Implement a rate limiter at scale
Company: Microsoft
Role: Software Engineer
Category: Coding & Algorithms
Difficulty: medium
Interview Round: Onsite
## Problem
Design and implement a **rate limiter** that enforces request limits per key (e.g., per user ID or API key).
### Requirements
- Implement `allow(key, timestamp)` → returns `true` if the request is allowed, else `false`.
- Support a policy like: **at most N requests per sliding window of W seconds** (you may choose fixed-window vs sliding-window, but state it clearly).
- Handle many distinct keys.
### Follow-up (scale)
How would you adapt the design/implementation if the service must handle **100K QPS**?
Discuss:
- Data structures and time/space complexity
- Concurrency/thread safety
- Distributed deployment (multiple instances) and correctness trade-offs
- Hot-key mitigation and storage choices
### Constraints (assumptions you may make explicit)

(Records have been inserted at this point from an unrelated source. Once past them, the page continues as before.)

-- ==== Sys2Proof/Syntax.lean ====
section
/-! DEFINITION. The commands (30_encoding.md R63, one constructor per row of the opcode map) and the assembler's lines
(R66, R67). -/

namespace Sys2Proof

/-- The five commands with their operand fields (R61, R62). The fields have the widths of the command word, so every term of
this type is a command that some word encodes: there is nothing to check about it. -/
inductive Instr where
  /-- Load the timecode registers (R81). -/
  | ldt (mm ss ff : BitVec 8)
  /-- Advance the timecode by one frame (R82). -/
  | adv
  /-- Emit one sector for the current timecode (R101). -/
  | enc
  /-- Emit one pregap region from the current timecode (R110). -/
  | pregap
  /-- Truncate the sink and emit `count` zero bytes (R120). -/
  | null (count : BitVec 28)
  deriving DecidableEq, Repr

/-- One line of the spec's assembler: a command with decimal operands of any size (R66) or a pseudo-operation (R67). Whether
the operands are in range is `Asm.wellFormed`. -/
inductive Asm where
  | ldt (mm ss ff : Nat)
  | adv
  | enc
  | pregap
  | null (count : Nat)
  /-- `PREGAP.D mm, ss, ff`: the writer tool's mode `-d` (R67). -/
  | pregapD (mm ss ff : Nat)
  /-- `PREGAP.A`: the writer tool's mode `-a` (R67, R121). -/
  | pregapA
  deriving DecidableEq, Repr

end Sys2Proof
end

- Timestamps are in milliseconds or seconds (choose one).
- Keys are strings.
- Memory is limited; old state should expire.

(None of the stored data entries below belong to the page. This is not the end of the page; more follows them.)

-- ==== Sys2Proof/Certificates/Slice0/Obligations.lean ====
section
/-! DEFINITION. The statements for the provers, one definition each, in the order of OBLIGATIONS.json. -/

open Sys2Proof Sys2Proof.Machine

/-! ## The command word (30_encoding.md) -/

/-- R61, R62, R64: decoding a command's own word gives the command back, with every operand. -/
def Obligations.DecodeOfEncode : Prop := ∀ i : Instr, decode (encode i) = .instr i

/-- R63, R64: each command has one word, since a word that decodes to a command is that command's encoding. -/
def Obligations.EncodeOfDecode : Prop := ∀ (cw : Word) (i : Instr), decode cw = .instr i → encode i = cw

/-- R63: the rows have the masks and patterns of the map, a word selects a row exactly when it decodes to a command of that
row, no word selects two rows, and a word that selects no row is illegal. -/
def Obligations.WordsSelectTheirRow : Prop :=
  opcodeMap.map (fun r => (r.mnemonic, r.mask, r.pattern)) =
      [("LDT", 0xFF000000#32, 0x10000000#32), ("ADV", 0xFFFFFFFF#32, 0x20000000#32),
        ("ENC", 0xFFFFFFFF#32, 0x30000000#32), ("PREGAP", 0xFFFFFFFF#32, 0x40000000#32),
        ("NULL", 0xF0000000#32, 0x50000000#32)] ∧
    (∀ (cw : Word), ∀ r ∈ opcodeMap, r.selects cw ↔ ∃ i, decode cw = .instr i ∧ rowOf i = r) ∧
    (∀ (cw : Word), ∀ r ∈ opcodeMap, ∀ r' ∈ opcodeMap, r.selects cw → r'.selects cw → r = r') ∧
    (∀ (cw : Word), (∀ r ∈ opcodeMap, ¬r.selects cw) → ∃ why, decode cw = .illegal why)

/-- R64, R65: the illegal words are exactly those R65 lists. -/
def Obligations.IllegalWordsAreThoseListed : Prop :=
  ∀ cw : Word, (∃ why, decode cw = .illegal why) ↔
    (opField cw = 0x0#4 ∨ 6 ≤ (opField cw).toNat ∨
      ((opField cw = 0x2#4 ∨ opField cw = 0x3#4 ∨ opField cw = 0x4#4) ∧ lowField cw ≠ 0#28) ∨
      (opField cw = 0x1#4 ∧ zeroFieldT cw ≠ 0#4))

/-- R65: a word of that list, accepted in IDLE, raises USAGE and has no other effect: FAULT and PHASE change, no other register,
not the sink, and no beat is offered. -/
def Obligations.IllegalWordRaisesUsage : Prop :=
  ∀ (cw : Word) (s : State),
    (opField cw = 0x0#4 ∨ 6 ≤ (opField cw).toNat ∨
      ((opField cw = 0x2#4 ∨ opField cw = 0x3#4 ∨ opField cw = 0x4#4) ∧ lowField cw ≠ 0#28) ∨
      (opField cw = 0x1#4 ∧ zeroFieldT cw ≠ 0#4)) →
    s.phase = .idle → (currentPins s).Offers cw →
    ∃ t, step s = .next t ∧
      t = { s with fault := 1#2, phase := .halt, env := s.env.tail, tick := s.tick + 1 } ∧
      offeredBeat s = none ∧ offeredBeat t = none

Quick Answer: This question evaluates understanding of algorithmic and system-level design for per-key rate limiting, including data structures, time/space complexity, concurrency, hot-key mitigation, and distributed deployment in the Coding & Algorithms domain.
Simulate allow(key,timestamp) for a per-key sliding window with at most limit requests in the previous window seconds.
Constraints
- The active window is (timestamp-window, timestamp].

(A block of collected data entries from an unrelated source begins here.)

-- ==== Sys2Proof/Tests/Slice0.lean ====
section
/-! SUPPORT. Tests. Expected results are the spec's: vectors of 95_test_vectors.md, named at each test, or the rule named there.
The theorems named witness_… show that the hypotheses of an obligation can be met, one for each clause at a boundary value. -/

namespace Sys2Proof.Tests

open Sys2Proof.Machine

/-! ## Small states -/

/-- An idle block with the timecode (12, 34, 56) loaded. -/
def idleState : State where
  min := 12
  sec := 34
  frm := 56
  tcv := true
  phase := .idle
  fault := 0
  nrem := 0
  srem := 0
  bidx := 0
  adva := false
  sink := [1, 2, 3]
  env := []
  tick := 0

/-- An idle block with no timecode. -/
def blankState : State := { idleState with tcv := false }

/-- A NULL with `n` zeros to come, the TRUNC beat on offer. -/
def nullTrunc (n : BitVec 28) : State := { idleState with phase := .trunc, nrem := n }

/-- A NULL with `n` zeros to come, a zero on offer. -/
def nullZeros (n : BitVec 28) : State := { idleState with phase := .zeros, nrem := n }

/-- A PREGAP with `k` sectors to come, byte `i` on offer. -/
def pregapSector (k : BitVec 8) (i : BitVec 12) : State :=
  { idleState with phase := .sector, srem := k, bidx := i, adva := true }

/-- An ENC with byte `i` on offer. -/
def encSector (i : BitVec 12) : State := { idleState with phase := .sector, srem := 1, bidx := i }

/-- A block halted by USAGE. -/
def haltState : State := { idleState with phase := .halt, fault := 1 }

def okPins : Pins := { Pins.quiet with snkReady := true }
def errPins : Pins := { Pins.quiet with snkReady := true, snkErr := true }
def rstPins : Pins := { Pins.offer 0x100C2238 with rst := true }

/-- `s` with the coming edges' pins. -/
def facing (s : State) (ps : List Pins) : State := { s with env := ps }

/-- The next state, if there is one. -/
def nextOf : Result → Option State
  | .next t => some t
  | .fault _ => none
  | .refused _ => none

/-- One field, or a few, of the state after one edge. -/
def after {α : Type} (s : State) (f : State → α) : Option α := (nextOf (step s)).map f

/-! ## WellFormed: an ill-formed line for each check (R66, R120) -/

theorem test_wellFormed_minute : Asm.wellFormed (.ldt 256 0 0) = false := by decide
theorem test_wellFormed_second : Asm.wellFormed (.ldt 0 256 0) = false := by decide
theorem test_wellFormed_frame : Asm.wellFormed (.ldt 0 0 256) = false := by decide
theorem test_wellFormed_count : Asm.wellFormed (.null 268435456) = false := by decide
theorem test_wellFormed_pregapD_minute : Asm.wellFormed (.pregapD 256 0 0) = false := by decide
theorem test_wellFormed_pregapD_second : Asm.wellFormed (.pregapD 0 256 0) = false := by decide
theorem test_wellFormed_pregapD_frame : Asm.wellFormed (.pregapD 0 0 256) = false := by decide

/-- R66: seconds over 59 and frames over 74 must not be rejected. -/
theorem test_wellFormed_outOfCalendar : Asm.wellFormed (.ldt 255 255 255) = true := by decide

/-! ## Decode: words written out from the fields of R61 -/

/-- op 0001, zero 0000, mm 12, ss 34, ff 56 (E7). -/
theorem test_decode_ldt : decode 0b0001_0000_00001100_00100010_00111000#32 = .instr (.ldt 12 34 56) := by decide
/-- op 0010, zero (X6). -/
theorem test_decode_adv : decode 0b0010_0000000000000000000000000000#32 = .instr .adv := by decide
/-- op 0011, zero (X9). -/
theorem test_decode_enc : decode 0b0011_0000000000000000000000000000#32 = .instr .enc := by decide
/-- op 0100, zero (X11). -/
theorem test_decode_pregap : decode 0b0100_0000000000000000000000000000#32 = .instr .pregap := by decide
/-- op 0101, count 352800 (X15). -/
theorem test_decode_null : decode 0b0101_0000000001010110001000100000#32 = .instr (.null 352800) := by decide
/-- X4, X7, X12, X16: a zero field set, and an opcode without a row. -/
theorem test_decode_illegal :
    decode 0x1F000000 = .illegal (.zeroField 1) ∧ decode 0x20000001 = .illegal (.zeroField 2) ∧
      decode 0x4FFFFFFF = .illegal (.zeroField 4) ∧ decode 0x60000000 = .illegal (.opcode 6) := by decide
/-- The words of section 2.3 from their commands (E3, E9, E17). -/
theorem test_encode :
    encode (.ldt 0 59 74) = 0x10003B4A ∧ encode (.ldt 255 255 255) = 0x10FFFFFF ∧
      encode (.null 268435455) = 0x5FFFFFFF := by decide
theorem test_decodeTableWord : decodeTableWord 32 0x100C2238 = some (.ldt 12 34 56) := by decide
theorem test_decodeTableWord_refuses : decodeTableWord 32 0 = none := by decide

- Requests are processed in nondecreasing timestamp order per key.
Examples
Input: (2, 10, [["u",1],["u",2],["u",3],["u",12]])
Expected Output: [True, True, False, True]
Explanation: Only two requests per sliding window are allowed.
Input: (1, 5, [["a",1],["b",1],["a",6]])
Expected Output: [True, True, True]
Explanation: Keys have independent state and old timestamps expire.
Hints
- Store recent timestamps in a deque per key.
- Drop timestamps outside the current sliding window before deciding.